今回の体外受精での採卵数は?


体外受精を成功させるには「卵巣の機能が十分である」ということが最も関係してきます。体外受精の成功率は加齢によって低下することはもちろん、年齢が若くても卵巣の機能(予備能)が低下していると十分に採卵が出来ないことがあります。

卵巣の機能を調べる方法として、月経周期の3日目に超音波診断によって卵巣内に卵胞が複数確認できるかを確かめる方法があります。このときに小卵胞が認められないと、卵巣機能は低下しており採卵数も少なくなることが考えられます。

また3日目の血中FSHレベルが8mIU/ml以上あると妊娠の確率は低下し、15mIU/ml以上あると「妊娠はあまり望めない」と考えられています。
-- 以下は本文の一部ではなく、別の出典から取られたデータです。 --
/-- Requests, halts, waits, crashes, boots, readiness and the domain (R14, R201, R207, R247, R366, R367, R373, R387 to R389, R397, R400,
R401, R408): a pending request is taken by trap entry; a frozen core has FRZ; a function has at most one of its readiness bits; the
boots need no power, and a cold boot restores it with every slice byte lost. That a cold boot keeps every DRAM and HBM byte is log entry
14 (DESIGN CHOICE): the spec is silent, and the clause is the model's. -/
def Obligations.SystemEvents : Prop :=
  (∀ (s : State), s.pkg.power = true →
    happens .dbgctlHalt s (s.haltRequest true) ∧ (s.haltRequest true).core.reqs.halt = true ∧
    happens .dbgctlStep s { s with core := { s.core with dbgStep := true } } ∧
    (∀ on, happens (.dbgctlQuiesce on) s { s with core := { s.core with dbgQuiesce := on } }) ∧
    happens .preemptionRequest s (if s.core.run = .running then s.request fun r => { r with preempt := true } else s) ∧
    happens .trapEntry s s.takeRequest ∧
    (s.saveDue = false → s.async.isNone = true → s.takeRequest = s) ∧
    happens .waitWake s s.wake ∧ (s.wakeable = false → s.wake = s) ∧
    happens .watchdogExpiry s s.expire ∧ (s.watchdogDue = false → s.expire = s) ∧
    (s.watchdogDue = true → s.core.control = false → s.expire.core.reqs.wdog = true ∧ s.expire.ctx.sys.wdog.en = false) ∧
    happens .haltTreeStop s s.haltStop ∧
    (s.core.run = .running → s.core.control = false → s.haltStop.core.reqs.stop = some 1) ∧
    happens .haltTreeFreeze s s.freezeAll ∧ s.freezeAll.pkg.frozen = true ∧
    (s.core.run = .running → s.core.control = false → s.freezeAll.core.run = .frozen ∧
      (s.memoriesWf = true → s.freezeAll.pkg.poison = [] → (s.freezeAll.pkg.mem.word s.freezeAll.saggar).getLsbD 61 = true)) ∧
    (∀ n, happens (.kernelCrash n) s (if 1 ≤ n ∧ n ≤ 4 then s.crash n else s)) ∧
    (∀ o i, happens (.selfTestPass o i) s (s.pass o i) ∧ happens (.functionFailed o i) s (s.fail o i) ∧
      (s.readyBit (o + 0x800) i = true → s.pass o i = s) ∧ (s.readyBit o i = true → s.fail o i = s)) ∧
    (∀ l, happens (.linkFailed l) s (s.failLink l)) ∧
    (∀ p i w, happens (.exportWindowNarrow p i w) s { s with pkg := { s.pkg with exports := narrowWindow p w i s.pkg.exports } }) ∧
    (∀ rank n tables, happens (.domainFormation rank n tables) s (s.form rank n tables) ∧
      (s.form rank n tables = s ∨ ((s.form rank n tables).pkg.rank = rank ∧ (s.form rank n tables).pkg.domain = n ∧ rank < n ∧ n ≤ 8)))) ∧
  (∀ s : State, exec .warmReboot s = .next s.warmReboot ∧ s.warmReboot.pkg.power = true ∧
    (∀ image, exec (.coldBoot image) s = .next (s.coldBoot image) ∧ (s.coldBoot image).pkg.power = true ∧
      (s.coldBoot image).pkg.ready = [] ∧ (s.coldBoot image).core.control = s.core.control ∧
      (∀ c ∈ (s.coldBoot image).pkg.mem, tierOf c.1 ≠ .slice) ∧
      (∀ c ∈ s.pkg.mem, tierOf c.1 ≠ .slice → c ∈ (s.coldBoot image).pkg.mem)))
end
体外受精を受ける人にとって採卵数はとても気になります。たくさん採卵できれば凍結胚にすることも可能で、凍結胚があるあいだは何度も移植することが可能になるからです。

ただし質のいい卵子を採卵することを目標に、過剰な採卵をおこなわない病院もあります。このあたりは各施設によっても方針や違いがあり、一概にどちらがいいと結論付けるべきではないかもしれません。

また凍結胚は新鮮胚よりも妊娠の確率が高いというデータもあるようです。これは良好胚(胚盤胞など、すでに体外で培養)を凍結することによって、凍結融解胚移植時(BT)に妊娠の確率が高くなると考えられています。